1990 yıllarında Türk – Alman ilişkileri

Doksanlı yıllar boyunca her iki ülke arasında ilişkilere zarar veren bitmeyen bir tartışma yürütülüyor. Bütün politik sorunlar bu konu etrafında dönüyor. Bu problem PKK sorunu ve buna karşı Alman tavrı oluyor. İlişkileri belirleyen esas faktör ise Almanya’nın PKK’ya yönelik olan bakış açısı ve tavrı oluyor.[36]

1990’lı yıllarda Türkiye’nin Kuzey Irak’taki PKK üslerine karşı yaptığı harekât Almanya’da Türkiye’ye karşı beklenilmeyen sert bir reaksiyonun doğmasına yol açıyor. O zamanki Alman dışişleri bakanı Genscher, dışişleri bakanlığı sözcüsü Hans Schumacher ve CDU Milletvekili Ottfried Hennig Türkiye’ye karşı ağır suçlamalarda bulunuyor. Almanya somut bir reaksiyon olarak askerî yardıma ambargo koyuyor. Daha sonra bu ambargo kaldırılırsa da bu, Almanya’nın Türkiye’ye karşı bir anlayış gösterdiğinden, yumuşadığından değil, bu meblağın Türkiye’deki Leopard tanklarını modernize edecek Alman firmalarına ödenecek olmasından kaynaklanıyor. Sonraki PKK’ya karşı girişilen askerî harekâtlarda Alman silahları kullanıldığı gerekçesiyle Türkiye’ye karşı yine ambargo konuyor. Bu şekilde Türkiye hiçbir Alman silahı alamayacaktır.[37]

Bu Alman tavrı Türkiye’yi oldukça sarsıyor. Almanya’nın bu tavrının altında sürekli başka niyetler aranıyor. Özellikle Alman basınına yansıyan Genscher’in beyanı Türkiye’yi endişeye sevk ediyor. Genscher şöyle diyor: ‘‘Biz Yugoslavya’da bir model oluşturduk. Bu modelin Türkiye’de Kürtler için de uygulanması mümkündür.’’ (Bu sözlerin de yankısı bu gök kubbede hala yankılanıyor!) Der Spiegel dergisinin yayımcısı Rudolf Augstein ise yazısında Genscher için şöyle diyor; ‘’Slovenya, Hırvatistan ve belki de Slovakya. Allaha şükür bu adam İskoçya’yı da bağımsız bir devlet yapmak istemiyor.’’[38]

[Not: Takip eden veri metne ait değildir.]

/-- R118 to R122: minimum and maximum with −0 below +0, the sign operations on all but NaNs, comparisons that are ordered or not,
the ten classes, and rounding to an integral value: large values stand, others take the integer that the mode gives, with their sign. -/
def Obligations.FloatOrder : Prop :=
  ∀ (s : State) (b : Bundle) (t : Nat) (th : Thread) (h : Hdr) (ty : Ty) (rm : Rm) (d : Dst) (p q : Src) (kd : Pred),
    ty.isFloat = true →
    let f := Ty.fmt ty
    let out := fun (e : Env) (v : Nat) => wrWord s e d (BitVec.ofNat 32 v)
    let val := fun (v : Nat) => if f.sign v then -(f.mag v : Int) else f.mag v
    let below := fun (v w : Nat) => decide (val v < val w ∨ (val v = val w ∧ f.sign v = true ∧ f.sign w = false))
    (let u := ofWords [p] d
     let e := envOf s b t u h
     let x := pat s e h ty p
     Ready s b t th .app u h →
      Ends (.fabs h ty d p) s b t u h (out e (nanElse ty [x] (f.mag x))) ∧
      Ends (.fneg h ty d p) s b t u h (out e (nanElse ty [x] (f.put (!f.sign x) (f.mag x)))) ∧
      (∃ v, Ends (.fclass h ty d p) s b t u h (out e v) ∧
        (f.isNan x = true → v = (if x.testBit (f.fb - 1) then 512 else 256) + 65536 * (if ty = .f32 then x / 65536 % 64 else x % 64)) ∧
        (f.isNan x = false → ∃ k, k < 8 ∧ v = 2 ^ k ∧ (k < 4 ↔ f.sign x = true) ∧
          ((k = 0 ∨ k = 7) ↔ f.isInf x = true) ∧ ((k = 3 ∨ k = 4) ↔ f.isZero x = true) ∧ ((k = 2 ∨ k = 5) ↔ f.isSub x = true))) ∧
      (∃ v, Ends (.frnd h ty rm d p) s b t u h (out e (nanElse ty [x] v)) ∧
        (f.isZero x = true ∨ (f.bias + f.fb) * 2 ^ f.fb ≤ f.mag x → v = x) ∧
        (f.mag x < (f.bias + f.fb) * 2 ^ f.fb → f.sign v = f.sign x ∧
          (f.dy v).m * 2 ^ ((f.dy v).e + 149).toNat = (roundZ rm (f.dy x)).natAbs * 2 ^ 149))) ∧
    (let u := ofWords [p, q] d
     let e := envOf s b t u h
     let x := pat s e h ty p
     let y := pat s e h ty q
     Ready s b t th .app u h →
      Ends (.fmin h ty d p q) s b t u h (out e (nanElse ty [x, y] (if below y x then y else x))) ∧
      Ends (.fmax h ty d p q) s b t u h (out e (nanElse ty [x, y] (if below x y then y else x))) ∧
      Ends (.fcpsg h ty d p q) s b t u h (out e (nanElse ty [x, y] (f.put (f.sign y) (f.mag x))))) ∧
    (let u : Uses := { srcs := one [p, q], kds := [kd] }
     let e := envOf s b t u h
     let x := pat s e h ty p
     let y := pat s e h ty q
     let nan := f.isNan x || f.isNan y
     Ready s b t th .app u h →
      Ends (.fcmp h ty .eq kd p q) s b t u h (wrPred s e kd (!nan && decide (val x = val y))) ∧
      Ends (.fcmp h ty .ne kd p q) s b t u h (wrPred s e kd (nan || decide (val x ≠ val y))) ∧
      Ends (.fcmp h ty .lt kd p q) s b t u h (wrPred s e kd (!nan && decide (val x < val y))) ∧
      Ends (.fcmp h ty .le kd p q) s b t u h (wrPred s e kd (!nan && decide (val x ≤ val y))) ∧
      Ends (.fcmp h ty .gt kd p q) s b t u h (wrPred s e kd (!nan && decide (val x > val y))) ∧
      Ends (.fcmp h ty .ge kd p q) s b t u h (wrPred s e kd (!nan && decide (val x ≥ val y))) ∧
      Ends (.fcmp h ty .un kd p q) s b t u h (wrPred s e kd nan) ∧
      Ends (.fcmp h ty .ord kd p q) s b t u h (wrPred s e kd (!nan)))

/-- R61, R62, R123 to R128: every conversion rounds, then takes the nearest bound and sets SAT; NaNs and infinities; the trit
formats and the aligner. -/
def Obligations.Conversions : Prop :=
  ∀ (s : State) (b : Bundle) (t : Nat) (th : Thread) (h : Hdr) (dt st : Ty) (rm : Rm) (sat : Bool) (d : Dst) (p q : Src),
    let f := Ty.fmt dt
    let g := Ty.fmt st
    let near := fun (lo hi v : Int) => if v < lo then lo else if hi < v then hi else v
    let off := fun (lo hi v : Int) => decide (v < lo ∨ hi < v)
    -- a float rounded to an integer between two bounds, and whether it sets SAT
    let toInt := fun (x : Nat) (m : Rm) (lo hi : Int) =>
      if g.isNan x then ((0 : Int), true)
      else if g.isInf x then (if g.sign x then lo else hi, true)
      else (near lo hi (roundZ m (g.dy x)), off lo hi (roundZ m (g.dy x)))
    let satIf := fun (e : Env) (c : Bool) (v : State) => if c then setSat v e.c e.t else v
    -- a value rounded to the float destination, and whether it sets SAT
    let toFlt := fun (m : Nat) => (min m f.maxM, decide (f.maxM < m))
    (let u : Uses := { srcs := one [p], dsts := [(d, 1)] }
     let e := envOf s b t u h
     let x := pat s e h st p
     Ready s b t th .app u h →
      Ends (.fcvt h dt st rm sat d p) s b t u h
        (if g.isNan x then
          putWord s e d (BitVec.ofNat 32 (f.put (g.sign x) (f.infM + f.quiet + nanCause st x * (if dt = .bf16 ∨ dt = .f16 then 1 else 65536))))
         else if g.isInf x then putWord s e d (BitVec.ofNat 32 (f.put (g.sign x) (if sat then f.maxM else f.infM))) sat
         else
          let m := toFlt (roundM f rm (g.sign x) (g.dy x).m 1 (g.dy x).e)
          putWord s e d (BitVec.ofNat 32 (f.put (g.sign x) m.1)) m.2)) ∧
    (let u : Uses := { srcs := one [p], dsts := wideD dt.is64 d }
     let e := envOf s b t u h
     let v := toInt (pat s e h st p) rm (tyMin dt) (tyMax dt)
     Ready s b t th .app u h →
      Ends (.f2i h dt st rm d p) s b t u h (satIf e v.2 (wrVal s e dt.is64 d (wrInt dt v.1)))) ∧
    (let u : Uses := { srcs := wide st.is64 [p], dsts := [(d, 1)] }
     let e := envOf s b t u h
     let x := rdInt st (rdVal s e h st p)
     let m := toFlt (roundM f rm (decide (x < 0)) x.natAbs 1 0)
     Ready s b t th .app u h →
      Ends (.i2f h dt st rm d p) s b t u h (putWord s e d (BitVec.ofNat 32 (f.put (decide (x < 0)) m.1)) m.2)) ∧
    (let u : Uses := { srcs := one [p], dsts := [(d, 1)] }
     let e := envOf s b t u h
     let x := (rdWord s e h p).toInt
     let c := (byteAt (rdWord s e h p) 0).toNat
     let five := if c ≥ 243 then (0 : Int) else (c : Int) - 121
     Ready s b t th .app u h →
      Ends (.tcvt h .t5 .s32 rm d p none) s b t u h (putWord s e d (BitVec.ofInt 32 (near (-121) 121 x + 121)) (off (-121) 121 x)) ∧
      Ends (.tcvt h .t11 .s32 rm d p none) s b t u h
        (putWord s e d (BitVec.ofInt 32 (near (-32768) 32767 x % 65536)) (off (-32768) 32767 x)) ∧
      Ends (.tcvt h .s32 .t5 rm d p none) s b t u h (putWord s e d (BitVec.ofInt 32 five) (decide (c ≥ 243))) ∧
      Ends (.tcvt h .s32 .t11 rm d p none) s b t u h (putWord s e d ((halfAt (rdWord s e h p) 0).signExtend 32)) ∧
      (let y := (halfAt (rdWord s e h p) 0).toInt
       Ends (.tcvt h .f32 .t5 rm d p none) s b t u h
          (putWord s e d (BitVec.ofNat 32 (i2fV .f32 .rne five).1) (decide (c ≥ 243))) ∧
       Ends (.tcvt h .f32 .t11 rm d p none) s b t u h (putWord s e d (BitVec.ofNat 32 (i2fV .f32 .rne y).1))) ∧
      (st = .f32 →
        let r5 := toInt (pat s e h .f32 p) rm (-121) 121
        let r11 := toInt (pat s e h .f32 p) rm (-32768) 32767
        Ends (.tcvt h .t5 .f32 rm d p none) s b t u h (putWord s e d (BitVec.ofInt 32 (r5.1 + 121)) r5.2) ∧
        Ends (.tcvt h .t11 .f32 rm d p none) s b t u h (putWord s e d (BitVec.ofInt 32 (r11.1 % 65536)) r11.2))) ∧
    (let u : Uses := { srcs := one [p, q], dsts := [(d, 1)] }
     let e := envOf s b t u h
     let x := rdWord s e h p
     let y := rdWord s e h q
     let el := fun (i : Nat) => if i = 4 then (byteAt y 0).toInt else (byteAt x i).toInt
     let trit := fun (i : Nat) => near (-1) 1 (el i) + 1
     let c := (byteAt x 0).toNat
     let digit := fun (i : Nat) => if c ≥ 243 then 0#8 else BitVec.ofInt 8 (((c / 3 ^ i % 3 : Nat) : Int) - 1)
     Ready s b t th .app u h →
      Ends (.tcvt h .t1 .s8 rm d p (some q)) s b t u h
        (putWord s e d (BitVec.ofInt 32 (trit 0 + 3 * trit 1 + 9 * trit 2 + 27 * trit 3 + 81 * trit 4))
          (off (-1) 1 (el 0) || off (-1) 1 (el 1) || off (-1) 1 (el 2) || off (-1) 1 (el 3) || off (-1) 1 (el 4))) ∧
      Ends (.tcvt h .s8 .t1 rm d p (some q)) s b t u h
        (putWord s e d (if y.getLsbD 0 then ofBytes4 (digit 4) 0 0 0 else ofBytes4 (digit 0) (digit 1) (digit 2) (digit 3))
          (decide (c ≥ 243)))) ∧
    (let u : Uses := { srcs := one [p], dsts := [(d, 1)] }
     let e := envOf s b t u h
     let f := Ty.fmt .f32
     let x := (rdWord s e h p).toNat
     -- R72: the least exponent at which the magnitude, rounded, is within the bound
     let least := fun (lim n : Nat) => (roundZ .rne ⟨false, (f.dy x).m, (f.dy x).e + 133 - (n : Int)⟩).natAbs ≤ lim
     Ready s b t th .app u h →
      ∀ op lim, (op = BxOp.expA ∧ lim = 127) ∨ (op = BxOp.expB ∧ lim = 121) →
        ∃ n : Nat, Ends (.bxal h op d p none) s b t u h (putWord s e d (BitVec.ofNat 32 n) (f.isNan x || f.isInf x)) ∧ n < 256 ∧
          (f.isNan x = true ∨ f.isInf x = true ∨ f.isZero x = true → n = 0) ∧
          (f.isNan x = false → f.isInf x = false → f.isZero x = false →
            (∀ m, m < n → ¬ least lim m) ∧ (least lim 255 → least lim n))) ∧
    (let u : Uses := { srcs := one [p, q], dsts := [(d, 1)] }
     let e := envOf s b t u h
     let f := Ty.fmt .f32
     let x := (rdWord s e h p).toNat
     let n := (byteAt (rdWord s e h q) 0).toNat
     Ready s b t th .app u h →
      (∀ (op : BxOp) (lim : Int), (op = .manA ∧ lim = 127) ∨ (op = .manB ∧ lim = 121) →
        let v := roundZ .rne ⟨f.sign x, (f.dy x).m, (f.dy x).e + 133 - n⟩
        Ends (.bxal h op d p (some q)) s b t u h
          (if f.isNan x then putWord s e d 0 true
           else if f.isInf x then putWord s e d ((BitVec.ofInt 8 (if f.sign x then -lim else lim)).setWidth 32) true
           else putWord s e d ((BitVec.ofInt 8 (near (-lim) lim v)).setWidth 32) (off (-lim) lim v))) ∧
      (let m := (byteAt (rdWord s e h p) 0).toInt
       let r := roundM f .rne (decide (m < 0)) m.natAbs 1 ((n : Int) - 133)
       Ends (.bxal h .dec d p (some q)) s b t u h
        (putWord s e d (BitVec.ofNat 32 (f.put (decide (m < 0)) (min r f.maxM))) (decide (f.maxM < r)))))

/-- R129: each function completes with one value, which its type, grade, mode and input fix, and an event NaN its address as well. -/
def Sys2Proof.Machine.FunctionEnds : Prop :=
  ∀ (s : State) (b : Bundle) (t : Nat) (th : Thread) (h : Hdr) (ty : Ty) (acc : Bool) (rm : Rm) (d : Dst) (p : Src),
    let u := ofWords [p] d
    let e := envOf s b t u h
    let out := fun (fn : Fn) (m : Rm) => wrWord s e d (BitVec.ofNat 32 (fnV fn ty acc m th.pc (pat s e h ty p)))
    Ready s b t th .app u h →
      Ends (.fexp2 h ty acc d p) s b t u h (out .exp2 .rne) ∧
      Ends (.flog2 h ty acc d p) s b t u h (out .log2 .rne) ∧
      Ends (.frcp h ty acc rm d p) s b t u h (out .rcp rm) ∧
      Ends (.frsqrt h ty acc d p) s b t u h (out .rsqrt .rne) ∧
      Ends (.fsqrt h ty acc rm d p) s b t u h (out .sqrt rm) ∧
      Ends (.fsin h ty acc d p) s b t u h (out .sin .rne) ∧
      Ends (.fcos h ty acc d p) s b t u h (out .cos .rne) ∧
      Ends (.ftanh h ty acc d p) s b t u h (out .tanh .rne) ∧
      Ends (.fsigm h ty acc d p) s b t u h (out .sigm .rne) ∧
      Ends (.ferf h ty acc d p) s b t u h (out .erf .rne)

/-- R129, R131, R132: the value depends on the address in an event NaN only; the fast grade writes no subnormal; the accurate
reciprocal is correctly rounded; every other value of f32 that R130 does not fix lies within the bound of R131 around the value in fixed
point, or is that value rounded to nearest (log 19). -/
def Sys2Proof.Machine.FunctionBounds : Prop :=
  ∀ (fn : Fn) (ty : Ty) (acc : Bool) (rm : Rm) (pc pc' : DWord) (x : Nat), ty.isFloat = true → x < 2 ^ ty.bits →
    let f := Ty.fmt .f32
    let v := fnV fn ty acc rm pc x
    (v = fnV fn ty acc rm pc' x ∨ ∃ c, v = eventNan ty c pc ∧ fnV fn ty acc rm pc' x = eventNan ty c pc') ∧
    (acc = false → (Ty.fmt ty).isSub v = false) ∧
    (ty = .f32 → f.isNan x = false → f.isInf x = false → f.isZero x = false →
      (acc = true → fn = .rcp → v = roundF f rm (f.sign x) 1 (f.dy x).m (-(f.dy x).e)) ∧
      (fn ≠ .rcp ∨ acc = false → fn ≠ .sqrt ∨ acc = false → fnInvalid fn x = none → fnSpecial fn x = none →
        fnExactCase fn (f.dy x) = none → (acc = true ∨ (fnReduced fn x = true ∧ f.isSub x = false ∧ f.isSub v = false ∧ v ≠ 0 ∧ v ≠ f.put true 0)) →
        (fn = .exp2 → fVal f x < fVal f 0x43000000) →
        let y := fnExact fn (f.dy x)
        fnWithin fn acc y v = true ∨ v = roundF f .rne (y < 0) y.natAbs 1 (-480)))

/-- R129, R130: a NaN first; then, for f32, the special inputs, the invalid sets with their causes, and the reduced domain of the
fast grade; one fixed result for each input (R132). -/
def Sys2Proof.Machine.FunctionValues : Prop :=
  ∀ (s : State) (b : Bundle) (t : Nat) (th : Thread) (h : Hdr) (ty : Ty) (acc : Bool) (rm : Rm) (d : Dst) (p : Src),
    let u := ofWords [p] d
    let e := envOf s b t u h
    let f := Ty.fmt .f32
    let x := pat s e h ty p
    let inf := f.infM
    let neg := fun (v : Nat) => f.put true v
    let one' := 0x3F800000
    -- results at +0, −0, +inf, −inf (an event NaN where the input is invalid)
    let bad := fun (c : Nat) => eventNan .f32 c th.pc
    let rows : List (Instr × Nat × Nat × Nat × Nat) := [
      (.fexp2 h ty acc d p, one', one', inf, 0), (.flog2 h ty acc d p, neg inf, neg inf, inf, bad 6),
      (.frcp h ty acc rm d p, inf, neg inf, 0, neg 0), (.frsqrt h ty acc d p, inf, neg inf, 0, bad 5),
      (.fsqrt h ty acc rm d p, 0, neg 0, inf, bad 5), (.fsin h ty acc d p, 0, neg 0, bad 7, bad 7),
      (.fcos h ty acc d p, one', one', bad 7, bad 7), (.ftanh h ty acc d p, 0, neg 0, one', neg one'),
      (.fsigm h ty acc d p, 0x3F000000, 0x3F000000, one', 0), (.ferf h ty acc d p, 0, neg 0, one', neg one')]
    Ready s b t th .app u h →
      ∀ r ∈ rows, ∃ v, Ends r.1 s b t u h (wrWord s e d (BitVec.ofNat 32 v)) ∧
        (∀ n, firstNan (Ty.fmt ty) [x] = some n → v = n) ∧
        (ty = .f32 → (x = 0 → v = r.2.1) ∧ (x = neg 0 → v = r.2.2.1) ∧ (x = inf → v = r.2.2.2.1) ∧ (x = neg inf → v = r.2.2.2.2))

Prof. Hans Peter Schwarz, Die Welt’de yayımlanan makalesinde Almanya’nın Türkiye’ye karşı güç gösterisi yaparken PKK’nın etkisinde kaldığını ve Almanya’nın porselen dükkanına girmiş bir fil gibi davrandığını yazıyor. Prof. Schwarz makalesinde 20’nci yüzyılda Almanya’nın çok az dostu kaldığını, Türkiye’nin gerçek bir dost ülke olduğunu belirterek, Suriye’deki, Cezayir’deki ve Kuzey İrlanda’daki problemlere karşı Alman hükümetinin neden tepkisiz kaldığını soruyor.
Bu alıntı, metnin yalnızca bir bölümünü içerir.